Source data:
*** Begin section ***

-- ==== Sys2Proof/Machine/Accelerated.lean ====
section
/-! DEFINITION. The accelerated datapath (42_permute_accelerated.md R170 to R175): two lanes of 16 bytes, a blend
between them, a shuffle in each, a half-round unit per lane. -/

namespace Sys2Proof.Machine

/-- Lane 0: `W[0..15]` (R170). -/
def lane0 (W : Block) : Lane := ⟨W.list.take 16, by simp [W.len]⟩

/-- Lane 1: `W[16..31]` (R170). -/
def lane1 (W : Block) : Lane := ⟨W.list.drop 16, by simp [W.len]⟩

/-- `L0 ‖ L1` (R175). -/
def joinLanes (L0 L1 : Lane) : Block := ⟨L0.list ++ L1.list, by simp [L0.len, L1.len]⟩

/-- The lane key `K[2r] = RK[32r .. 32r+15]`: the low half of round key `r` (R170, 20_memory.md R53). -/
def laneKey0 (k : Nat → Block) (r : Nat) : Lane := lane0 (k r)

/-- The lane key `K[2r+1] = RK[32r+16 .. 32r+31]`: the high half of round key `r` (R170, 20_memory.md R53). -/
def laneKey1 (k : Nat → Block) (r : Nat) : Lane := lane1 (k r)

/-- `ShiftRows4(A)`: row `r` rotated left by `r` columns of four (R171). -/
def shiftRows4 (A : Lane) : Lane := rotateRows 4 (fun r => r) A

/-- `HalfRound(A, K)` (R171). -/
def halfRound (A K : Lane) : Lane := (mixColumns (subBytes (shiftRows4 A))).xor K

/-- `HalfRoundLast(A, K)` (R172): without `MixColumns`. -/
def halfRoundLast (A K : Lane) : Lane := (subBytes (shiftRows4 A)).xor K

/-- `Blend(A, B)` (R173): the byte of `B` where BLEND_MASK is 1, else the byte of `A`. -/
def blend (A B : Lane) : Lane :=
  Bytes.build 16 fun j => if constants.blendMask.getD j false then B.get j else A.get j

/-- `Shuffle(A)[j] = A[SHUF_IDX[j]]` (R174). -/
def shuffle (A : Lane) : Lane := Bytes.build 16 fun j => A.get (constants.shufIdx.getD j 0)

/-- One application of the half-round units: the cross-mix and the shuffle, both from the old lanes, then `unit` on
each lane with the lane keys of round RND (R175). -/
def laneRound (unit : Lane → Lane → Lane) (k : Nat → Block) (d : Datapath) : Datapath :=
  let r := d.rnd + 1
  let T0 := shuffle (blend (lane0 d.w) (lane1 d.w))
  let T1 := shuffle (blend (lane1 d.w) (lane0 d.w))
  { w := joinLanes (unit T0 (laneKey0 k r)) (unit T1 (laneKey1 k r)), rnd := r }

/-- `PermAccel(n, X)` (R175); the output block is the final `W`, `L0 ‖ L1`. -/
def permAccel (k : Nat → Block) (n : Nat) (X : Block) : Datapath :=
  laneRound halfRoundLast k
    (repeatRound (laneRound halfRound k) (n - 1)
      { w := joinLanes ((lane0 X).xor (laneKey0 k 0)) ((lane1 X).xor (laneKey1 k 0)), rnd := 0 })

end Sys2Proof.Machine
end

*** End section ***

Your instructions:
Check each line above for the string "simp" and copy those that have it.

Answer section:
def lane0 (W : Block) : Lane := ⟨W.list.take 16, by simp [W.len]⟩
def lane1 (W : Block) : Lane := ⟨W.list.drop 16, by simp [W.len]⟩
def joinLanes (L0 L1 : Lane) : Block := ⟨L0.list ++ L1.list, by simp [L0.len, L1.len]⟩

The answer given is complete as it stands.